REQUIRED ACTION: Retype, word for word, every line of the records below starting at the one that contains "MD valid. -/" and ending at the one that contains "next state. -/"; include both of those lines and nothing more.

[DATA FOR PROCESSING — start]

-- ==== Sys2Proof/Tests/Slice0.lean ====
section
/-! SUPPORT. Tests/Slice0.lean: smoke tests of the well-formedness checks, small runs of single commands whose expected values come from
the spec's tables and worked examples, and for every statement with hypotheses a theorem that shows them met together. -/

open Sys2Proof Sys2Proof.Machine

namespace Sys2Proof.Tests

set_option Elab.async false

/-! Helpers: devices built from reset by a few registers. -/

/-- Fields by element, with their values. -/
def withRegs (l : List (Fld × Nat × Nat)) (d : Dev) : Dev := l.foldl (fun d e => d.wr e.1 e.2.2 e.2.1) d

/-- A device with every domain fed, in a mode, its timebase running, MD valid. -/
def fed (mode : Nat) (l : List (Fld × Nat × Nat)) : Dev :=
  withRegs ([(SYS.PD_ON, 0, 0x3FF), (SYS.MODE, 0, mode), (TMB.RUN, 0, 1), (TMB.MD_VALID, 0, 1)] ++ l) State.reset.dev

/-- Structure of one region put in place. -/
def withItems (r : Nat) (l : List BuildItem) (d : Dev) : Dev := { d with built := tset r l d.built }

/-- A state with no command waiting and DRAM empty. -/
def at_ (d : Dev) : State := { State.reset with dev := d }

/-- The device as a command finds it. -/
def found (d : Dev) : Dev := (at_ d).dev.begin

/-- The device after one command; the same where it stops. -/
def after (i : Instr) (d : Dev) : Dev := match exec i (at_ d) with | .next t => t.dev | _ => d

/-- The command answers a next state. -/
def runs (i : Instr) (d : Dev) : Bool := match exec i (at_ d) with | .next _ => true | _ => false

/-! Well-formedness: an ill-formed term for each check is refused. -/

theorem test_illFormed_1 : ([.registerWrite .core 0 9 0 default,
    .registerWrite .core 0 8 256 default,
    .shadowedWriteApply 21 0,
    .pointValueWrite 0 9 0,
    .pointValueWrite 0 8 256,
    .freshnessExpiry 131072,
    .gateWrite (.bl 4) false,
    .modeRequest 16,
    .supplyBandChange 3 0 0 false,
    .resetRequest 16 0,
    .resetRequest 0 65536,
    .fcwdKick 256] : List Instr).all (fun i => !i.wf) = true := by decide +kernel
theorem test_illFormed_2 : ([.shutdownAck 2 [] 0 0,
    .shutdownPresetWrite 4,
    .liveRegionSwap 16 false,
    .liveSwapTimeout 16,
    .pregWrite .core 4096 0 none none,
    .pregWrite .core 0 4294967296 none none,
    .mdPresetWrite 4,
    .ppsEdgeMeasure 3 0,
    .fileEvent 32,
    .cancelEvent 65536,
    .floodRequest 256,
    .masterWrite 256] : List Instr).all (fun i => !i.wf) = true := by decide +kernel
theorem test_illFormed_3 : ([.overlapPresetWrite 4,
    .mapOriginWrite .lat0 4294967296,
    .rateFile 8,
    .sluiceArm 256,
    .sluicePrepare 256,
    .voteMsg [256],
    .sluiceDecide 256,
    .sluiceCommit 256,
    .outcomeMsg [256],
    .sluiceCancel 256,
    .carsilPresetWrite 4,
    .prepareMsg [256]] : List Instr).all (fun i => !i.wf) = true := by decide +kernel
theorem test_illFormed_4 : ([.commitMsg [256],
    .abortMsg [256],
    .graceExpiry 256 0 0,
    .graceExpiry 0 256 0,
    .compMsg [256],
    .queryMsg [256],
    .ctlTrip 32768,
    .resume 256,
    .slotEnableWrite 256 false,
    .supPresetWrite 256 0,
    .supPresetWrite 0 4,
    .fusePresetWrite 4] : List Instr).all (fun i => !i.wf) = true := by decide +kernel
theorem test_illFormed_5 : ([.frameStart 2 0 ⟨0, 0⟩,
    .frameStart 0 16 ⟨0, 0⟩,
    .lineMsg 2 0 2 0 0 false [],
    .lineMsg 0 16 2 0 0 false [],
    .lineMsg 0 0 2 3 0 false [],
    .frameEnd 2 0 0,
    .frameEnd 0 16 0,
    .linkDown 2,
    .camLinkLost 2,
    .pocTrip 2,
    .pocEnWrite 2 false,
    .fsyncTrigger 2] : List Instr).all (fun i => !i.wf) = true := by decide +kernel
theorem test_illFormed_6 : ([.i2cGo 2,
    .i2cDone 2 false 0,
    .i2cDone 0 false 256,
    .dpcPresetWrite 8 0,
    .dpcPresetWrite 0 4,
    .tonePresetWrite 8 0,
    .tonePresetWrite 0 4,
    .cameraEnWrite (some 8) true,
    .antShort 2,
    .antBiasRetry 2 false,
    .antOpen 2,
    .gnssPresetWrite 4] : List Instr).all (fun i => !i.wf) = true := by decide +kernel
theorem test_illFormed_7 : ([.switchCommand 64 false,
    .lswRearm 64,
    .slewDone 64,
    .wireModelUpdate 64 0,
    .instantaneousTrip 64,
    .retryWaitEnd 64,
    .junctionOvertemp 64 0,
    .thermalResume 64 0,
    .clampPulse 64 0 0,
    .clampCoolEnd 64 0,
    .loadShed 3,
    .lswDiagnosticPeriod 64 0 0 0] : List Instr).all (fun i => !i.wf) = true := by decide +kernel
theorem test_illFormed_8 : ([.inputUndervolt 2,
    .undervoltRecover 2,
    .deferredSwitchOff 64,
    .openLoad 64 false,
    .shortToBat 64,
    .loadPresetWrite 64 0,
    .loadPresetWrite 0 4,
    .startCmd 32 0,
    .startCmd 0 32,
    .stopCmd 32,
    .phaseEnd 32 0 0 0 0,
    .currentLoopTick 32 0 ⟨0, 0⟩ 0] : List Instr).all (fun i => !i.wf) = true := by decide +kernel
theorem test_illFormed_9 : ([.starveTimeout 32,
    .closingDetectionDone 32 0 [] 0 0,
    .valveOvercurrent 32,
    .valveOpen 32,
    .valveOvertemp 32 0,
    .valvePresetWrite 32 0,
    .valvePresetWrite 0 4,
    .downstreamFrame 8 none,
    .upstreamFrame 8 [] 0 0 none,
    .fioRearm 8,
    .ioOutputCommand 64 false,
    .ioOutputFault 64] : List Instr).all (fun i => !i.wf) = true := by decide +kernel
theorem test_illFormed_10 : ([.aiPublish 32 [] [],
    .aiRange 32 0,
    .aiOvercurrent 32,
    .shuntReclose 32,
    .aiSupplyTrip 2,
    .aiSupplyRetry 2,
    .impactPeriod 32 [],
    .fiEdge 16 false false 0,
    .fiPublish 16,
    .kickTimeout 4 0,
    .blockWaitEnd 4,
    .tachTimeout 4 0] : List Instr).all (fun i => !i.wf) = true := by decide +kernel
theorem test_illFormed_11 : ([.blowerShort 4,
    .blwWdKick 256,
    .blowerRearm 4,
    .commission 4,
    .commissionDone 4,
    .ageingCheck 4,
    .blwPresetWrite 4 0,
    .blwPresetWrite 0 4,
    .canFrameRx 8 0 (some []),
    .canFrameRx 0 2048 none,
    .canFrameRx 0 0 (some [256]),
    .canWindow 8 0 0 false] : List Instr).all (fun i => !i.wf) = true := by decide +kernel
theorem test_illFormed_12 : ([.busOff 8,
    .busOffRecovery 8,
    .referenceMessage 8 0 [],
    .referenceMessage 0 8 [],
    .referenceMessage 0 0 [256],
    .backupReferenceSend 8,
    .syncLost 8,
    .canPresetWrite 8 0,
    .canPresetWrite 0 4,
    .syncMsg 6 0 0,
    .announceMsg 6,
    .udpDatagram 7 0 false false []] : List Instr).all (fun i => !i.wf) = true := by decide +kernel
theorem test_illFormed_13 : ([.udpDatagram 0 65536 false false [],
    .udpDatagram 0 0 false false [256],
    .arpRequest 7 0,
    .arpRequest 0 4294967296,
    .ethLinkDown 7,
    .addressClaim 8 none,
    .transportProtocol 8 0 [],
    .transportProtocol 0 2048 [],
    .transportProtocol 0 0 [256],
    .processData 128,
    .nodeTimeout 2048,
    .statusMsg [256]] : List Instr).all (fun i => !i.wf) = true := by decide +kernel
theorem test_illFormed_14 : ([.peerLoss 16,
    .mirrorMsg [256],
    .safeMsg [256],
    .wrStart 64 0,
    .wrStart 0 4294967296,
    .wrCont 64 0,
    .wrCont 0 4294967296,
    .wrEnd 64 0,
    .wrEnd 0 4294967296,
    .wrOne 64 0,
    .wrOne 0 4294967296,
    .queueWordWrite 64 .start 0] : List Instr).all (fun i => !i.wf) = true := by decide +kernel
theorem test_illFormed_15 : ([.queueWordWrite 0 .start 4294967296,
    .tailWaitTimeout 64,
    .brineSpill 64 0,
    .brineSpill 0 9,
    .brineRefill 64 0,
    .brineRefill 0 9,
    .entryPresentation 64 .clean,
    .popEntry 64 0,
    .popEntry 0 8,
    .popItem 64 0,
    .popItem 0 8,
    .dataPathTake 64] : List Instr).all (fun i => !i.wf) = true := by decide +kernel
theorem test_illFormed_16 : ([.flush 64,
    .wmPresetWrite 64 0,
    .wmPresetWrite 0 4,
    .queueStale 64,
    .recCursorWrite 4294967296,
    .clearTide 16 0,
    .clearAll 16 0,
    .userRecord 65536,
    .thermalSample 4 [] 0,
    .thmPresetWrite 4,
    .lockCmd 16 0 0,
    .unlockCmd 16 0 0] : List Instr).all (fun i => !i.wf) = true := by decide +kernel
theorem test_illFormed_17 : ([.openMsg 2 0 0 0,
    .dataMsg 2 0 0 0 [] false,
    .dataMsg 0 0 0 0 [256] false,
    .endMsg 2 0 0 0 (0, 0) false,
    .opdofyAbort 2 0 0,
    .leaveMsg 2 0 0,
    .swSet 4294967296,
    .safeAck 65536,
    .sevPresetWrite 4,
    .cameraLinkUp 2,
    .ethLinkUp 7,
    .pdFaultChange 10 false] : List Instr).all (fun i => !i.wf) = true := by decide +kernel
theorem test_illFormed_18 : ([.antOpenClear 2,
    .shortToBatClear 64,
    .pdelayReq 6,
    .frameStart 0 0 ⟨0, 3⟩,
    .lineMsg 0 0 1 0 0 false [],
    .lineMsg 0 0 64 0 0 false [],
    .frameEnd 0 0 3,
    .ppsQerrPublish 0 2001 0,
    .ppsQerrPublish 0 (-2001) 0] : List Instr).all (fun i => !i.wf) = true := by decide +kernel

[DATA FOR PROCESSING — finish]

COMPLETED TASK:
/-- A device with every domain fed, in a mode, its timebase running, MD valid. -/
def fed (mode : Nat) (l : List (Fld × Nat × Nat)) : Dev :=
  withRegs ([(SYS.PD_ON, 0, 0x3FF), (SYS.MODE, 0, mode), (TMB.RUN, 0, 1), (TMB.MD_VALID, 0, 1)] ++ l) State.reset.dev

/-- Structure of one region put in place. -/
def withItems (r : Nat) (l : List BuildItem) (d : Dev) : Dev := { d with built := tset r l d.built }

/-- A state with no command waiting and DRAM empty. -/
def at_ (d : Dev) : State := { State.reset with dev := d }

/-- The device as a command finds it. -/
def found (d : Dev) : Dev := (at_ d).dev.begin

/-- The device after one command; the same where it stops. -/
def after (i : Instr) (d : Dev) : Dev := match exec i (at_ d) with | .next t => t.dev | _ => d

/-- The command answers a next state. -/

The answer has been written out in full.